CDreamer profile image
12 Replies

Evening guys, hope this finds you AF free.

As many of you know, I have had AF for some 10+'years, had 2 ablations and many, many episodes lasting from a few seconds to many days. Several were serious enough to mean hospital admissions, but most I have been able to sit out at home.

Sometimes my AF had triggers, other times I could not correlate with any food, drink or a activity. Some episodes I knew were Vagal related, others not. There was absolutely no consistency.

Anyway, after some 2+years my AF returned last September and my GP called paramedics as I was in fast AF (HR 170+) for some hours and she wanted me monitored. I didn't want to go to hospital so with Paramedic supervision we tried all the usual vagal maneuvers, with no success. (I cannot take any anti-arrythmics, beta-blockers or calcium channel blockers).

Then the paramedics suggested a new one on me - lying supine on the floor in a relaxed attitude whilst they took one ankle each and keeping my legs straight, they lifted my legs quickly - until 90 degrees to my torso ( I am quite supple and don't have tight hamstrings - if you try this be very sure you only go as far as you are comfortable!).

Anyway it didn't seem to work so I reluctantly walked out to the ambulance and whilst they hooked me up to monitors I provaricated about going to A&E. Soon after they hooked me up my HR started to come down so they were persuaded - with tea and biscuits - to wait for another 10 mins to see if I reverted into NSR and I did! So I returned to bed, it was after midnight, and they went out their way to their next emergency. I had another episode in October, nothing since until yesterday when the familiar thumping started - this time at 8.45am. The episode lasted about 2 hours and I just did my breathing and listened to NSR recording and again I reverted to NSR.

Today I was very busy, I knew I had overdone things and sure enough at about 4.30pm I was back in AF. This time Hubbie was home so I asked him to do the lift the legs - I reverted to NSR after about 10 mins. I rested for 30 mins and then thought I was OK - went into the kitchen and started cooking and straight back into AF - this time more symptomatic and higher HR. Back on the floor - another lift legs maneuver and back into NSR.

Now sitting with legs up and not moving for rest of evening!

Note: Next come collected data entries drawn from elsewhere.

-- ==== Sys2Proof/Machine/Commands.lean ====
section
/-! DEFINITION. Writing an entry (R454, R465): the CMD entries of every chapter, the order of the checks, and the commands that
are single writes of one entry by an open session. -/

namespace Sys2Proof.Machine

/-! ## Session commands (R479, R480) -/

/-- 01h written to 1030h+k-1.0B. -/
def cmdSessionClose (sess k : Nat) (s : State) : Verdict :=
  if sess ≠ k && s.role sess ≠ 2 then .error dRule else if !s.sessionOpen k then .error dState else .ok (s.closeSession k true)

/-- A key written to 1040h.01 to .04: zeros unset it, and every other session of the role closes. -/
def cmdKeySet (sess role : Nat) (newKey : Bytes) (s : State) : Verdict :=
  let zero := newKey.all (fun b => b = 0)
  if zero && role = 2 then .error dRule
  else
    let s := { s with nv := { s.nv with keys := modNth (fun _ => if zero then none else some newKey) s.nv.keys role } }
    .ok (s.closeWhere (fun k => k ≠ sess && s.role k = role))

/-- 01h or 02h written to 1050h.02. -/
def cmdDebug (sess v : Nat) (s : State) : Verdict :=
  if v = 1 then accept (!s.flag 0x1050 1) dState (s.debugEnter sess) else accept (s.flag 0x1050 1) dState s.debugLeave

/-! ## CMD entries -/

/-- CMD entries of chapters 1, 15, 17 and 18. -/
def State.systemCmd (s : State) (sess idx sub v : Nat) (data : Bytes) : Verdict :=
  if 0x1030 ≤ idx && idx < 0x1038 then cmdSessionClose sess (idx - 0x102F) s
  else if idx = 0x1040 then cmdKeySet sess (sub - 1) data s
  else if idx = 0x1050 then cmdDebug sess v s
  else if idx = 0x1101 then (match sub with | 1 => cmdCommit v s | 2 => cmdDiscard sess s | _ => cmdDisarm sess s)
  else if idx = 0x2000 then (match sub with | 4 => cmdKeep s | 5 => cmdWake s | _ => cmdReset s)
  else if idx = 0x7010 then cmdActivate s
  else cmdFailover s

/-- CMD entries of chapters 2 to 6. -/
def State.arrayCmd (s : State) (idx sub : Nat) : Verdict :=
  if 0x2200 ≤ idx && idx < 0x2310 then cmdRetest (idx - 0x2200) s
  else if idx = 0x2400 then cmdSheafClear s
  else if idx = 0x2402 then cmdPrbsInject s
  else if idx = 0x2803 then cmdFire s
  else if idx = 0x2804 then (if sub = 7 then cmdReadoutStart s else cmdReadoutAbort s)
  else if 0x2840 ≤ idx && idx < 0x2880 then cmdSiloRelease (idx - 0x2840) s
  else cmdJigRestart (idx - 0x3010) s

/-- CMD entries of chapters 7 to 9. -/
def State.inspectCmd (s : State) (idx sub : Nat) : Verdict :=
  if 0x40C0 ≤ idx && idx < 0x4100 then (if sub = 4 then cmdHold (idx - 0x40C0) s else cmdSlotRelease (idx - 0x40C0) s)
  else if idx < 0x5000 then cmdClearCorr (idx - 0x4410) s
  else match sub with
    | 1 => cmdDspHalt (idx - 0xF500) s
    | 2 => cmdDspResume (idx - 0xF500) s
    | _ => cmdDspStep (idx - 0xF500) s

/-- CMD entries of chapters 11 and 12. -/
def State.memoryCmd (s : State) (idx sub v : Nat) : Verdict :=
  if idx = 0x5800 then cmdFreqChange s
  else if idx < 0x5840 then (if sub = 0x0D then cmdDeclareLost (idx - 0x5810) s else cmdRebuild (idx - 0x5810) s)
  else if idx < 0x5880 then (if sub = 3 then cmdApplyDelays (idx - 0x5840) s else cmdRecalibrate (idx - 0x5840) s)
  else if idx = 0x5880 then cmdStoreDelays s
  else if idx = 0x5C01 then (if sub = 1 then cmdInvWindow v s else cmdInvAll s)
  else match sub with
    | 7 => cmdDmaStart (idx - 0x5D40) s
    | 8 => cmdDmaAbort (idx - 0x5D40) s
    | _ => if v = 1 then cmdDmaResume (idx - 0x5D40) s else cmdDmaResumeNext (idx - 0x5D40) s

/-- CMD entries of chapters 13, 14 and 16. -/
def State.timeCmd (s : State) (idx sub v : Nat) : Verdict :=
  if idx = 0x6020 then cmdScLoad s
  else if idx < 0x6050 then (if sub = 3 then cmdAdjust (idx - 0x6040) (toSigned 64 v) s else cmdTbStep (idx - 0x6040) s)
  else if idx < 0x6410 then cmdPreset (idx - 0x6400) s
  else if idx < 0x6500 then (if sub = 0x0B then cmdPlace (idx - 0x6410) s else cmdCompareClear (idx - 0x6410) s)
  else if idx = 0x6800 then cmdSoft v s
  else if idx < 0x6A00 then cmdRelease (idx - 0x6830) s
  else if idx < 0x6A40 then cmdSnapNow (idx - 0x6A10) s
  else cmdCounterClear (idx - 0x6A40) s

/-- The CMD entries of units that KEEP stops (R530, R532). -/
def State.cmdStopped (s : State) (idx : Nat) : Bool :=
  if idx < 0x2100 || (0x7000 ≤ idx && idx < 0x8000) then false
  else if 0x6000 ≤ idx && idx < 0x7000 then !s.flag 0x2000 7 || (decide (0x6400 ≤ idx) && decide (idx < 0x6500))
  else true

/-- A named value written to a CMD entry: the new state, or the refusal detail (R454, R532). -/
def State.command (s : State) (sess idx sub v : Nat) (data : Bytes) : Verdict :=
  if s.pwState = pwKeep && (s.cmdStopped idx || (idx = 0x1101 && sub = 1)) then .error dState
  else match idx / 4096 with
    | 1 | 7 => s.systemCmd sess idx sub v data
    | 2 => if idx = 0x2000 then s.systemCmd sess idx sub v data else s.arrayCmd idx sub
    | 3 => s.arrayCmd idx sub
    | 4 | 15 => s.inspectCmd idx sub
    | 5 => s.memoryCmd idx sub v
    | _ => s.timeCmd idx sub v

/-- What a refused command leaves behind; a misaligned start address is reported as MISALIGN (R387). -/
def State.commandRefused (s : State) (sess idx sub v detail : Nat) : State :=
  if idx = 0x1101 && sub = 1 then (if s.pwState = pwKeep then s else s.commitRefused sess v detail)
  else if idx = 0x2804 && sub = 7 then s.readoutRefused
  else if 0x5840 ≤ idx && idx < 0x5860 && sub = 5 then s.recalRefused (idx - 0x5840)
  else if idx = 0x5800 && sub = 0x0F then s.freqRefused
  else if 0x5D40 ≤ idx && idx < 0x5D80 && sub = 7 && detail = dRule then s.setReg idx 0x0A cMisalign
  else s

Anyway - enforced relaxation means I have been reading everything I can about Vagus Nerve and recently received an email about Breath of Life Conference in London, May 13-15, 2017 - Rollin McCraty, PhD, presenting Heart-Brain Dynamics and I noticed that one of the speakers is Dr Stephen Purgess - Polyvagal Theory. Following links I then found a mention to this - HEAL YOUR VAGUS NERVE, HEAL YOURSELF: A Guide to Enhancing Vagus Nerve - copy found on Amazon and available for £2.50 as a Kindle download. Although there was nothing new to me here - I would strongly recommend this book for anyone curious to have a basic understanding of vagus nerve, the connections to brain, Autonomic system, digestive system, autoimmune diseases and anxiety. A very easy to understand good read if you want a basic understanding.

After a second successful ablation in 2014 I developed sudden onset symptoms of a quite rare autoimmune neuro-muscular disease and CFS. I also had known autonomic dysfunctions, several episodes documented whilst in hospital

I have always had the idea that all these conditions shared a link and was encouraged when I found others with similar experiences. This little book clearly demonstrates that I maybe on the right track! Yeah!

If there is anyone doubtful out there of the efficacy of regular Yoga practice, Mindfulness & good diet with supplements, I urge you to read this little book - 30 minutes reading tops.

Stay welll - best wishes CD.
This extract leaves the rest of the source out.